▸ DATA FOR ANALYSIS
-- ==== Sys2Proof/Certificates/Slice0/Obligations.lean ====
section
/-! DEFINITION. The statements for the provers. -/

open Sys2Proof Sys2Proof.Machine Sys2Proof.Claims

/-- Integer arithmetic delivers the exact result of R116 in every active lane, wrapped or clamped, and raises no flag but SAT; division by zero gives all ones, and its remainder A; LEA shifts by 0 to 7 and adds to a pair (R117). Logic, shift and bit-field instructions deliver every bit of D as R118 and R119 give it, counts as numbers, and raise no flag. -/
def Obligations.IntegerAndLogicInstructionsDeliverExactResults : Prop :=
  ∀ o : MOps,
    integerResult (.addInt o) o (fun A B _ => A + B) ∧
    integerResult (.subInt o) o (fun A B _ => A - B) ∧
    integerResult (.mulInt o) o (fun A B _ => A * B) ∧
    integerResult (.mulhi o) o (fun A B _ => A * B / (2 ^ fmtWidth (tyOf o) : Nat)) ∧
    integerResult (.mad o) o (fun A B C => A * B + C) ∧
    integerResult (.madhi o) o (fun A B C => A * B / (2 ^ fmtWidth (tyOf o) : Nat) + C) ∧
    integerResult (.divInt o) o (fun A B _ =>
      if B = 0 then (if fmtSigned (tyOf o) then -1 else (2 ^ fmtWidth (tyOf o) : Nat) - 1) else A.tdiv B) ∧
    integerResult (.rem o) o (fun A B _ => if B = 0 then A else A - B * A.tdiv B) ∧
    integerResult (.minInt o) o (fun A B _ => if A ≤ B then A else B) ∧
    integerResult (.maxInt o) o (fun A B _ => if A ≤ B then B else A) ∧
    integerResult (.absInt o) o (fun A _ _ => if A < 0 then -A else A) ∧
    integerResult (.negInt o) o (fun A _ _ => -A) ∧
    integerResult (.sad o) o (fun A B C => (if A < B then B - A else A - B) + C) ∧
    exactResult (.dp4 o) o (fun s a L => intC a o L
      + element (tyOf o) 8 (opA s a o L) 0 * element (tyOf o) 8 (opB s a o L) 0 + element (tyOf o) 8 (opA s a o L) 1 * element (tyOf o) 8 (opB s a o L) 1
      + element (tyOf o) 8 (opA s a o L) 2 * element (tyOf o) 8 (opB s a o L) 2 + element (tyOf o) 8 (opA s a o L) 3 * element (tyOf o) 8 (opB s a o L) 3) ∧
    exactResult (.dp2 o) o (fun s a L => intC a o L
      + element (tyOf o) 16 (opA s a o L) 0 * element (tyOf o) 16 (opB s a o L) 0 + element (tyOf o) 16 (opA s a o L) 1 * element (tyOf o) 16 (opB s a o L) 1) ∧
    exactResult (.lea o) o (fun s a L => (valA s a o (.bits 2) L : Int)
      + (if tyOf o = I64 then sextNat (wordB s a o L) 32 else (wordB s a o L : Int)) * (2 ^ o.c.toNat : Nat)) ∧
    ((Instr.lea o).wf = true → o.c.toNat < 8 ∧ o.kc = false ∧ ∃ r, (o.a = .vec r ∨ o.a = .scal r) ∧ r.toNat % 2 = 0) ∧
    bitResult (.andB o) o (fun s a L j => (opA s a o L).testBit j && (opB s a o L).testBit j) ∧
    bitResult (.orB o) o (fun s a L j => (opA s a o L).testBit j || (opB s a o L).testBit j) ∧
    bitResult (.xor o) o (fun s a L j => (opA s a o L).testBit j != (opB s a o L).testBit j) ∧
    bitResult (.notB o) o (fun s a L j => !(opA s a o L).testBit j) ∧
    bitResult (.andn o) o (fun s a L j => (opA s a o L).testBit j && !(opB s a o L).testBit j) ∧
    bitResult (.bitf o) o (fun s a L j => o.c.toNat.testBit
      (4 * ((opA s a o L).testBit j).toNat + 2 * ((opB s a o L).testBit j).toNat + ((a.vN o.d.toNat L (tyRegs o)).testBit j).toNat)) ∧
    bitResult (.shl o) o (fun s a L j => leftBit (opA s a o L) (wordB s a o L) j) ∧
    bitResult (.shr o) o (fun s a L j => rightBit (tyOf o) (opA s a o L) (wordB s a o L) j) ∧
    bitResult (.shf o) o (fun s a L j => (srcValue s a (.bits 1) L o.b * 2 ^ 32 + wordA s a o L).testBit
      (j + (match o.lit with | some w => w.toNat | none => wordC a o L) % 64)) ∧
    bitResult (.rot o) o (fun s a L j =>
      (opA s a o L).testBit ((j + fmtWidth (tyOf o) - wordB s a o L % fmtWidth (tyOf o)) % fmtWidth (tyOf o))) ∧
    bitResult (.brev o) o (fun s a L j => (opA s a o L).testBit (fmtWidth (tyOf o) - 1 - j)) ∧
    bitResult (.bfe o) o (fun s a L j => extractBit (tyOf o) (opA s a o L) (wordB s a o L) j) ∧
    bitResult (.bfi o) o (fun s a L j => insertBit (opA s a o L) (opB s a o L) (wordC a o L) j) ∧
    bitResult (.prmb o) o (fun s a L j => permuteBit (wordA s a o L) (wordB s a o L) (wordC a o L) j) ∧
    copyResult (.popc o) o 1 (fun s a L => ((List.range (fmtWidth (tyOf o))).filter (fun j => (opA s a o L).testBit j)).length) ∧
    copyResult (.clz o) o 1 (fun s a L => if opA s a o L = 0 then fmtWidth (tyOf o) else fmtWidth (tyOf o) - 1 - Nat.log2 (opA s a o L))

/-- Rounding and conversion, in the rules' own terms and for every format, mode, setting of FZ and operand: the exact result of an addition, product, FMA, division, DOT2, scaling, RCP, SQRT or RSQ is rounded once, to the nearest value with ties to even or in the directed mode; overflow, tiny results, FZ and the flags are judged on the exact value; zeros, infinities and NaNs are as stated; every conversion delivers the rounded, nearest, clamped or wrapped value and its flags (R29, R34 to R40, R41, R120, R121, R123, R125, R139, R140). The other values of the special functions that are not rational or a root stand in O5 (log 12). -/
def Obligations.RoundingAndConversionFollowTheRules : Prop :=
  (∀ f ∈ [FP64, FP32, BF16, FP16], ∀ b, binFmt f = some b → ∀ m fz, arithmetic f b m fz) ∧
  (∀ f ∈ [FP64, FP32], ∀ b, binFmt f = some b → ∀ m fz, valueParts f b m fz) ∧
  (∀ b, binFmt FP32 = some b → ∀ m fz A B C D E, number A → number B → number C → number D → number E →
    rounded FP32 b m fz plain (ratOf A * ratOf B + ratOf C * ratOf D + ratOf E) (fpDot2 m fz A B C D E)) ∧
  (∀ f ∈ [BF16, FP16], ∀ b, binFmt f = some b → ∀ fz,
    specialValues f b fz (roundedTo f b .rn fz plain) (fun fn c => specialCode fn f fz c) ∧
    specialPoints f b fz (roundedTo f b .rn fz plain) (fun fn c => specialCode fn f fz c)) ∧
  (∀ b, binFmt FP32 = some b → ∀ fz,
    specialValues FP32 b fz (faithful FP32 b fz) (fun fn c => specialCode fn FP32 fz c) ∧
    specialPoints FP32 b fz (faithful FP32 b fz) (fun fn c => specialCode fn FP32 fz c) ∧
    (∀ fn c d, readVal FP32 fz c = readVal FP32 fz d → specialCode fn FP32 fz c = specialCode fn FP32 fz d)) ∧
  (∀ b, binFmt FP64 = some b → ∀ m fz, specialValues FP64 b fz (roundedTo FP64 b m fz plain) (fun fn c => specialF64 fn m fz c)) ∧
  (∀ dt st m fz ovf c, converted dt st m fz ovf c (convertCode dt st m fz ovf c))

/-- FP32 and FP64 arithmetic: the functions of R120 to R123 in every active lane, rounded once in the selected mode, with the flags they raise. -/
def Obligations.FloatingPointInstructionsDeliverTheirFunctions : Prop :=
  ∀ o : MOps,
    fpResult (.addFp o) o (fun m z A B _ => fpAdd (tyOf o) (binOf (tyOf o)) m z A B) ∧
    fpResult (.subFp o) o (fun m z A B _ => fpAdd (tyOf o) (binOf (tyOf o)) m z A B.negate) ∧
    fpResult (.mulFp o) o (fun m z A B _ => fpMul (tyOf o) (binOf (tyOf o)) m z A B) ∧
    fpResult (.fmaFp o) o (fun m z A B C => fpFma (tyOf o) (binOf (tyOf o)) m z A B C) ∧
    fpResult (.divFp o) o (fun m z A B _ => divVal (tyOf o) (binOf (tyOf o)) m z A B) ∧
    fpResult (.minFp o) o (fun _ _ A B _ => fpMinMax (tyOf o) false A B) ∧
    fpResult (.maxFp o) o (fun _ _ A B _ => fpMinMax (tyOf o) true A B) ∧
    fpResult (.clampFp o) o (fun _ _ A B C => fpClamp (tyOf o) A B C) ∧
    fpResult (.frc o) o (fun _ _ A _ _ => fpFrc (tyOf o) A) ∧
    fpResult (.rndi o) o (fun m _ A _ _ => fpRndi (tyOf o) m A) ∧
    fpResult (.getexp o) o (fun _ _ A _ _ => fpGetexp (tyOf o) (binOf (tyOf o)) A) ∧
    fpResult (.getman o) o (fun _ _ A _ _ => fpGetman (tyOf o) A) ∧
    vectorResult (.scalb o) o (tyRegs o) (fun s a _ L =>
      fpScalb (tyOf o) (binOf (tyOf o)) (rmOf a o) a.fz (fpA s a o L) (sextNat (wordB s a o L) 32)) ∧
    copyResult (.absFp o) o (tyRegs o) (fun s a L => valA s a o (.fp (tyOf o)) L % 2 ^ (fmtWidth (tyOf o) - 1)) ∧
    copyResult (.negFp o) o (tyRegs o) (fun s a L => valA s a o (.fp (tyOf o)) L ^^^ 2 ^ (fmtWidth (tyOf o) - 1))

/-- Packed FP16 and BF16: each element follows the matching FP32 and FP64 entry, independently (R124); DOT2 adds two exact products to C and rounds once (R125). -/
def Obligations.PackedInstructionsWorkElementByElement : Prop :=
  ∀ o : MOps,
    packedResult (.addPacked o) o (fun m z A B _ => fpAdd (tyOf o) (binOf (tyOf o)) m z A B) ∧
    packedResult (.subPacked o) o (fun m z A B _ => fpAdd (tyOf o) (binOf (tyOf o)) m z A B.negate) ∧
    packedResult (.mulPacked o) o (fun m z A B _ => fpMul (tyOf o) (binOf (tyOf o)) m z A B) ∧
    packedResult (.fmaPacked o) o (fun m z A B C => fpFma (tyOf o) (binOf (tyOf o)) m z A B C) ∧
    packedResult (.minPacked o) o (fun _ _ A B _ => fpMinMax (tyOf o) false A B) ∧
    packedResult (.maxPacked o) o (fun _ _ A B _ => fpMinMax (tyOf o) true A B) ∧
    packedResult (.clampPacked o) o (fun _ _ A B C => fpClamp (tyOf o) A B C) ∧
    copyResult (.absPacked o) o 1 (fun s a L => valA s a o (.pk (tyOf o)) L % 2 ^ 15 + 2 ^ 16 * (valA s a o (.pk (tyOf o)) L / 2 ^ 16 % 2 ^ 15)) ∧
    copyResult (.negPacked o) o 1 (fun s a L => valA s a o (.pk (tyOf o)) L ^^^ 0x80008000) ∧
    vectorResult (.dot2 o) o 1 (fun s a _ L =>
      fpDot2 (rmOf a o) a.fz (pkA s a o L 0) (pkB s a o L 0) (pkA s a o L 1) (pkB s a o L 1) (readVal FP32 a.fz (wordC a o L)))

▸ WHAT YOU NEED TO DO
Using the listing above, tally how many lines include the word "Prop". Write only the number.

▸ RESPONSE BOX
4